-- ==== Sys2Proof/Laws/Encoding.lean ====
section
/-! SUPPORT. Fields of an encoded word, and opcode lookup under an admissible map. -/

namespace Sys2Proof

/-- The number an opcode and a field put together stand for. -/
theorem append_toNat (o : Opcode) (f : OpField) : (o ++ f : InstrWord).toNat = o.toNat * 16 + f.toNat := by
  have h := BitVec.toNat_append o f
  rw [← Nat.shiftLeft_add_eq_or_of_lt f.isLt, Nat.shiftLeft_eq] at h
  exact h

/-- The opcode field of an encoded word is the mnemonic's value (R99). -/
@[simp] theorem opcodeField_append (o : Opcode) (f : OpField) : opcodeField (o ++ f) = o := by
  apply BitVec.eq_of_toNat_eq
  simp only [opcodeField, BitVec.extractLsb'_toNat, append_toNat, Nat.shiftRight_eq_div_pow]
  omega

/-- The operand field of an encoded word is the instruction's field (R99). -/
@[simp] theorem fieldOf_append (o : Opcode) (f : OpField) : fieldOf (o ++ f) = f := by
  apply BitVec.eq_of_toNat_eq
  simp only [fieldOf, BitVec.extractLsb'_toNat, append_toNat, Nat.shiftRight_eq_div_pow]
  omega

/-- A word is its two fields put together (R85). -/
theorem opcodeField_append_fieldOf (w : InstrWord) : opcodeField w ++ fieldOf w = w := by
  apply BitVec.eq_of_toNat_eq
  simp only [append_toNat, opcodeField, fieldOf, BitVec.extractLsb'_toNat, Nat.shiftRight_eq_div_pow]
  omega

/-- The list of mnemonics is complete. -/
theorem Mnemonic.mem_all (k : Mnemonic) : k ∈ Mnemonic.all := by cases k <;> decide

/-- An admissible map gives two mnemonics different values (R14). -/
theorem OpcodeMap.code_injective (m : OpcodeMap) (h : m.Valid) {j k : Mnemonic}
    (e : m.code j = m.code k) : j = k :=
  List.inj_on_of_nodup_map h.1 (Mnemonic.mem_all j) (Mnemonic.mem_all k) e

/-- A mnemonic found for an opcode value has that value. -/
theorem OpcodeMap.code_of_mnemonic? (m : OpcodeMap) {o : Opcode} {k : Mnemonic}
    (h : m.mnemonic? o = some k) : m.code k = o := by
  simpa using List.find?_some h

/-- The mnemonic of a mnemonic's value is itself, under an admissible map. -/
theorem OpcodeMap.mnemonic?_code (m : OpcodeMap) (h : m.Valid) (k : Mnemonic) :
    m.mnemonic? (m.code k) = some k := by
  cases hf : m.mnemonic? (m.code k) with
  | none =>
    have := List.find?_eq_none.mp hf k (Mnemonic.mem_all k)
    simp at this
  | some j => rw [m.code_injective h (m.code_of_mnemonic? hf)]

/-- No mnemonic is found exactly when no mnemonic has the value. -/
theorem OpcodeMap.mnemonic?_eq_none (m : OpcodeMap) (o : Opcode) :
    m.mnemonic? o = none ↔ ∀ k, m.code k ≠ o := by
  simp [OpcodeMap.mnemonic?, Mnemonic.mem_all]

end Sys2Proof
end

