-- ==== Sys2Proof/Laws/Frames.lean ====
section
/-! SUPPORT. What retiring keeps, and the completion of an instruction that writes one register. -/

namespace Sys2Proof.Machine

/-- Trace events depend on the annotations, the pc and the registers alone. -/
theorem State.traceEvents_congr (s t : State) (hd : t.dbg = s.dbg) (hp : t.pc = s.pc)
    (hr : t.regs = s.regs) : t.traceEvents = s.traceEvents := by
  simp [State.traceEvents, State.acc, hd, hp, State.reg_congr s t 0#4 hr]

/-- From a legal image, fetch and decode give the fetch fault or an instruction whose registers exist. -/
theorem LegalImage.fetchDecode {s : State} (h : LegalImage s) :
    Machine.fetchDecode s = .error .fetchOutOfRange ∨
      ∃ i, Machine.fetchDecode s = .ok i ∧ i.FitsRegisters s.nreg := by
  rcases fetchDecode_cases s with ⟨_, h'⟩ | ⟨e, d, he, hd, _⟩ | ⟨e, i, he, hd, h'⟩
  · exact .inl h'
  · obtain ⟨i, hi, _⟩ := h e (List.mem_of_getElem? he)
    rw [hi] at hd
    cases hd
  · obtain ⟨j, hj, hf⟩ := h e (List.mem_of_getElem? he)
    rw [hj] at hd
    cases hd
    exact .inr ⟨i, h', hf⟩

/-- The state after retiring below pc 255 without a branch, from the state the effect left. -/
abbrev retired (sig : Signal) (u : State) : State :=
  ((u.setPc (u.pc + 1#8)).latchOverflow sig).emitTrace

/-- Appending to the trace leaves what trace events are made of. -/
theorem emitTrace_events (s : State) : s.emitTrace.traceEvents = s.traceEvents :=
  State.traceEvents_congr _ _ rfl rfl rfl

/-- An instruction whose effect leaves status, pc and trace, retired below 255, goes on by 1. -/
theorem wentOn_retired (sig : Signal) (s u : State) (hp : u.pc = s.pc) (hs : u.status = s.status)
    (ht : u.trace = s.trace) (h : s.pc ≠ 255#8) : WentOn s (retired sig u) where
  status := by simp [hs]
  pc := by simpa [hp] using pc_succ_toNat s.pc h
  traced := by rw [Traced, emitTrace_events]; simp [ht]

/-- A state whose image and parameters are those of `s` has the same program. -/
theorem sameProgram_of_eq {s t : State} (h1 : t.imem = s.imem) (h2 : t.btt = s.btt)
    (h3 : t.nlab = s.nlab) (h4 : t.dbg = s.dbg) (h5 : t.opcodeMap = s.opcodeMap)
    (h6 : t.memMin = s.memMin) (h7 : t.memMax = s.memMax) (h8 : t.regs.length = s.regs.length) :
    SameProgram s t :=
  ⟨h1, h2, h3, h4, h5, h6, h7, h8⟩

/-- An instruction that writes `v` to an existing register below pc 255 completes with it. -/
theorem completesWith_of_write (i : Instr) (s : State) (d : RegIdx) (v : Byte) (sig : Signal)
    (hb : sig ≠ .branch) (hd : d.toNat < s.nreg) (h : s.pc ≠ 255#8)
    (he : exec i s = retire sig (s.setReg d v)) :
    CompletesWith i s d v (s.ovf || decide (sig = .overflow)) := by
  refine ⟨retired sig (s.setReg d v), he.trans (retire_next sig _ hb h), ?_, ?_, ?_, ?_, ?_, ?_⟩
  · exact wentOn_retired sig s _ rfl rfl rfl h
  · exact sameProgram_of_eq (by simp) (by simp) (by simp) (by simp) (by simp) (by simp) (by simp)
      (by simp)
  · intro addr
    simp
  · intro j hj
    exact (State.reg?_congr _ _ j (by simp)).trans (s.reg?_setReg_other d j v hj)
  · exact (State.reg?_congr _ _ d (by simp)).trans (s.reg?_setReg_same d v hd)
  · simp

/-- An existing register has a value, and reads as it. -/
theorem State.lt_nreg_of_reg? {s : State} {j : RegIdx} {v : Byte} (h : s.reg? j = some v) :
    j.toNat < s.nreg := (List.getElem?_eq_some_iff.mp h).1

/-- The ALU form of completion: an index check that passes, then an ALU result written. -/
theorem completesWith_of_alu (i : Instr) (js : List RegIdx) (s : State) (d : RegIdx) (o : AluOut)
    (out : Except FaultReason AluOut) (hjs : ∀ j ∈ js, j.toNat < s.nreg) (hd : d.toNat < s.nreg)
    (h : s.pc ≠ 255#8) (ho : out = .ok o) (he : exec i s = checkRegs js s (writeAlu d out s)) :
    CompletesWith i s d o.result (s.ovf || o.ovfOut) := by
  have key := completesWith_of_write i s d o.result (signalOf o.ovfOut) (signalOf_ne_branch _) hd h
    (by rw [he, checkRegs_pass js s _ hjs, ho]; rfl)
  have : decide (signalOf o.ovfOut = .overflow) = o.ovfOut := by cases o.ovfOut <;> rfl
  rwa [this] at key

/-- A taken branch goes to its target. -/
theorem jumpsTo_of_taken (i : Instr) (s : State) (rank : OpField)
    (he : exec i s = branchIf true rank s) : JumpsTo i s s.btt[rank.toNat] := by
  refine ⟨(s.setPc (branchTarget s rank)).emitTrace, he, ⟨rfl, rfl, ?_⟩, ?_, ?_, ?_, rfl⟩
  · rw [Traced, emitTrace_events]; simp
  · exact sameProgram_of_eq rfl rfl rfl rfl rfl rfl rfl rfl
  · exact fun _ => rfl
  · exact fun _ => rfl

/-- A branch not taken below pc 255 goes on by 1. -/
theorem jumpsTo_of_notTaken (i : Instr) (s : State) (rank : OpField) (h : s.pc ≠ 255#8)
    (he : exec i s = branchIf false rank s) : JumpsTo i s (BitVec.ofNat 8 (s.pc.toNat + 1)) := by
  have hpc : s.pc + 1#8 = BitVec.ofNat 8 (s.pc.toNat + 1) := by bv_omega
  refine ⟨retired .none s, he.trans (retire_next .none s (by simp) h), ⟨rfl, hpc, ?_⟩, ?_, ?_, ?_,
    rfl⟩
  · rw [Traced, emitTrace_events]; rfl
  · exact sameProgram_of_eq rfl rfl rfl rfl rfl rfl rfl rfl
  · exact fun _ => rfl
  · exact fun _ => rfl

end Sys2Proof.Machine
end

+===+

[TASK INSTRUCTIONS]:
With the first line being the one containing "simp [State.traceEvents, State.acc, hd, hp, State.reg_congr" and the last line the one containing "Machine.fetchDecode s = .error", transcribe exactly the lines above that fall in that range.

[OUTPUT BELOW]:
  simp [State.traceEvents, State.acc, hd, hp, State.reg_congr s t 0#4 hr]

/-- From a legal image, fetch and decode give the fetch fault or an instruction whose registers exist. -/
theorem LegalImage.fetchDecode {s : State} (h : LegalImage s) :
    Machine.fetchDecode s = .error .fetchOutOfRange ∨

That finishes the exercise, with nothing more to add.